EXTRACTED INFORMATION Start Marker
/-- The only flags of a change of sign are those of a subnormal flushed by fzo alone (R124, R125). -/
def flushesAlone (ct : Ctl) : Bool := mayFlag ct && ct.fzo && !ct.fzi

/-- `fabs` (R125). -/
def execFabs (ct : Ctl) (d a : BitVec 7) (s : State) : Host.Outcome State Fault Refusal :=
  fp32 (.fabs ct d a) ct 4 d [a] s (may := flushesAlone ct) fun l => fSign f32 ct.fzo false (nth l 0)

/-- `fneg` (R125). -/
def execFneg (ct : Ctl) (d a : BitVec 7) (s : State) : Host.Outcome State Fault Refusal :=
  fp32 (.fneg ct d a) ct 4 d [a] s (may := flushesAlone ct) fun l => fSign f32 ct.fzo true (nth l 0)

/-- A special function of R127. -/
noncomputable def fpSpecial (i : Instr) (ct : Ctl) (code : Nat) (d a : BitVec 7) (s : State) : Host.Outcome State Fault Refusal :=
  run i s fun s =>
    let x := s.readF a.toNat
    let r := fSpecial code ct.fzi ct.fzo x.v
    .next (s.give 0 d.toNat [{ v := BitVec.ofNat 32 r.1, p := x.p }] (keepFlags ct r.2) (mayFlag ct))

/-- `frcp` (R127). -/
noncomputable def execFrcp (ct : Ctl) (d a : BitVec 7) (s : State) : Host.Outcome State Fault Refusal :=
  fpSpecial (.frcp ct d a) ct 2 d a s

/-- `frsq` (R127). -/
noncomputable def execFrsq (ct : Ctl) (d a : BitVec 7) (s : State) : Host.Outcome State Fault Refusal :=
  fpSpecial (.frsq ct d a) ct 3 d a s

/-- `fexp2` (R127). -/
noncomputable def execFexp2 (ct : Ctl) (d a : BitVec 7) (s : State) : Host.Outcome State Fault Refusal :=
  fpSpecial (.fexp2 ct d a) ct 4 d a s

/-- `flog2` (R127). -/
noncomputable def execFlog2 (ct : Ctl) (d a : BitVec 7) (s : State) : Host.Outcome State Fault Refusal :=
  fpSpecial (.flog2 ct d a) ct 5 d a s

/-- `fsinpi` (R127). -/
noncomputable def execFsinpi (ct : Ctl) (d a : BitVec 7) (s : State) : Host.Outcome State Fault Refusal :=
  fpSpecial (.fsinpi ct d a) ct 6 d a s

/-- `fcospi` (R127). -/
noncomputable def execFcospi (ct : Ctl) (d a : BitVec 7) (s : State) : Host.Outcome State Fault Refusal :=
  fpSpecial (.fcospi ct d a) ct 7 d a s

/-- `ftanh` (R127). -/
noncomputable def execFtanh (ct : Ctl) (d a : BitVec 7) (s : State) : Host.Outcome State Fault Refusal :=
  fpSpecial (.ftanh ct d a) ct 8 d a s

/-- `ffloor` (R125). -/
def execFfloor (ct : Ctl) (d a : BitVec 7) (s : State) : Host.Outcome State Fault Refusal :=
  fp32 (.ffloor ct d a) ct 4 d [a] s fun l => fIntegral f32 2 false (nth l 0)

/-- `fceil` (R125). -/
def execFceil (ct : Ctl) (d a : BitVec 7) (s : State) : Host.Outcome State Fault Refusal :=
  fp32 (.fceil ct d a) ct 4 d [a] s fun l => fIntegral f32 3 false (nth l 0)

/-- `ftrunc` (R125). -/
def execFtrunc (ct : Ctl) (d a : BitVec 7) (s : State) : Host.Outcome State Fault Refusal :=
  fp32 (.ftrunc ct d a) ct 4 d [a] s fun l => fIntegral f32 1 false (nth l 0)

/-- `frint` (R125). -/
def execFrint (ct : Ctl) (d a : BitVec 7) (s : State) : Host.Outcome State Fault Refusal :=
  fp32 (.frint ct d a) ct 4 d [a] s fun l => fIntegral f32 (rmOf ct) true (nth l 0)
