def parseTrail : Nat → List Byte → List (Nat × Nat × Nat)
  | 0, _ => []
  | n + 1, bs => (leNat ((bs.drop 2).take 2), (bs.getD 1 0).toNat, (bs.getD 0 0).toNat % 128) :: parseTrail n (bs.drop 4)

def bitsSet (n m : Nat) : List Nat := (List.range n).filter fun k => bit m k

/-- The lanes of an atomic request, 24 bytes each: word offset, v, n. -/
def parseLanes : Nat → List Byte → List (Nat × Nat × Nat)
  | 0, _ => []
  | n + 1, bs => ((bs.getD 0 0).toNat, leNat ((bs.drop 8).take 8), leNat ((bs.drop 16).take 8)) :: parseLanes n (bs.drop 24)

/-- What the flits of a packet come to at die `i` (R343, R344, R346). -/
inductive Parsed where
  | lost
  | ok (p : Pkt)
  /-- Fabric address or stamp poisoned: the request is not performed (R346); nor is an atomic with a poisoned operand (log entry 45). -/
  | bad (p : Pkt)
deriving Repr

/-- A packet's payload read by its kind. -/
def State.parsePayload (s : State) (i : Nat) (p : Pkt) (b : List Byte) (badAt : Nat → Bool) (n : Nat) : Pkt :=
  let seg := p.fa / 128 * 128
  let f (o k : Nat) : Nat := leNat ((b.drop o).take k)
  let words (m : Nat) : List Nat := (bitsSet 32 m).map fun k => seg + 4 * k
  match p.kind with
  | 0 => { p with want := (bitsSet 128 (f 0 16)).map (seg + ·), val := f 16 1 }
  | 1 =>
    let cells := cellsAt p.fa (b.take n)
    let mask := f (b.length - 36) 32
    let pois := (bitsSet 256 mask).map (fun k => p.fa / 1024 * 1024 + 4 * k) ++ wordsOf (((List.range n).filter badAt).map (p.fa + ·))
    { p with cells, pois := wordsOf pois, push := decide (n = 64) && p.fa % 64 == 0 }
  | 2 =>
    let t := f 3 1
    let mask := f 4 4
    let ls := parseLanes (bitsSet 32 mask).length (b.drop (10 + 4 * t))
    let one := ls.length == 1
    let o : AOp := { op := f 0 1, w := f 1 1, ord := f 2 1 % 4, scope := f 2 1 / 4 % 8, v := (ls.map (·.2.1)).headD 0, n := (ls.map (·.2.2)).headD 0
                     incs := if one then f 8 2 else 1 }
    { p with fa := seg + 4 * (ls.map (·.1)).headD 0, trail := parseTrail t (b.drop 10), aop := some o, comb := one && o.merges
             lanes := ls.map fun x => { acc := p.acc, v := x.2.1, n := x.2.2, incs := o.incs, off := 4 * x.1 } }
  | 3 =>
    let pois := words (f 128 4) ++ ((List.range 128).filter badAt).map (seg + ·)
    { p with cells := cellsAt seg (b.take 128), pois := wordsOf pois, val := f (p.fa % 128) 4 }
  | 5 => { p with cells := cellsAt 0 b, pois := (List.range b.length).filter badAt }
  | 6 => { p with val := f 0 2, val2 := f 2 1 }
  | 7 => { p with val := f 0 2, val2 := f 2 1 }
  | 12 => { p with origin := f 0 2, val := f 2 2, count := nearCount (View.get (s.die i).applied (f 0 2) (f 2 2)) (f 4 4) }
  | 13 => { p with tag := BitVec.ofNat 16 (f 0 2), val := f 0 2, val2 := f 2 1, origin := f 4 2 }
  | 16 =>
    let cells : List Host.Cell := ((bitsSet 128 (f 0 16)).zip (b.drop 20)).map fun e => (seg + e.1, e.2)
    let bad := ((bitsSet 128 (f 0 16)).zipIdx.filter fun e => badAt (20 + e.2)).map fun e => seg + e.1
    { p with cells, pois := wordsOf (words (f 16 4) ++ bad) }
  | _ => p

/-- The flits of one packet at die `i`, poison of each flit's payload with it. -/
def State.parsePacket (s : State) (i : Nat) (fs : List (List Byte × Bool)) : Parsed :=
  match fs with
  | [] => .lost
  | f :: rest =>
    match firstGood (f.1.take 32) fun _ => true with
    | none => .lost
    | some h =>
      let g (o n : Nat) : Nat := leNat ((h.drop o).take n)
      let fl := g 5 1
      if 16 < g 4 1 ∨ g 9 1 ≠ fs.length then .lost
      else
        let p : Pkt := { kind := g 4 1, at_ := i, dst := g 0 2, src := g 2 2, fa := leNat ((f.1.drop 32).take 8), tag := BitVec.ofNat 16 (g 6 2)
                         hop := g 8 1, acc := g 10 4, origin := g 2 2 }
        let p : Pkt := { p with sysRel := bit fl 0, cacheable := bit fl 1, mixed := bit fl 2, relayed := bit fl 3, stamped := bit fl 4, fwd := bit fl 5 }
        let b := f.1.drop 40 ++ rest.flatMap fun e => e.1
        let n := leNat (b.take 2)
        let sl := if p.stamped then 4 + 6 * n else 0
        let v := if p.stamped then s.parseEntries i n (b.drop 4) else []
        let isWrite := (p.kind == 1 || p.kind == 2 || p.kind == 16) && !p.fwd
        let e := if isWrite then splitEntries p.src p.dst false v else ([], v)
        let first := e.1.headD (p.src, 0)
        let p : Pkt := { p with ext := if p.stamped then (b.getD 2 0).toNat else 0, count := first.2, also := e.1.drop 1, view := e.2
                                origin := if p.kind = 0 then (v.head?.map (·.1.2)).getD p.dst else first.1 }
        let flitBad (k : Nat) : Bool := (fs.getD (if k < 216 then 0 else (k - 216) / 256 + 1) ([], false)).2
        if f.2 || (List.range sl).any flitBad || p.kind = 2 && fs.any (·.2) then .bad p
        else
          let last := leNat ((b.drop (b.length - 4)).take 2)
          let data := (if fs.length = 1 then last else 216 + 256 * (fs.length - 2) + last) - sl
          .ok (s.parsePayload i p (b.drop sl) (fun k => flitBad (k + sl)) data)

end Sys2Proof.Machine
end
EXTRACTED INFORMATION End Marker
EXERCISE PROMPT = Working through the records, copy each line in which the word "last" appears.

ANSWER SPACE =
          let last := leNat ((b.drop (b.length - 4)).take 2)
          let data := (if fs.length = 1 then last else 216 + 256 * (fs.length - 2) + last) - sl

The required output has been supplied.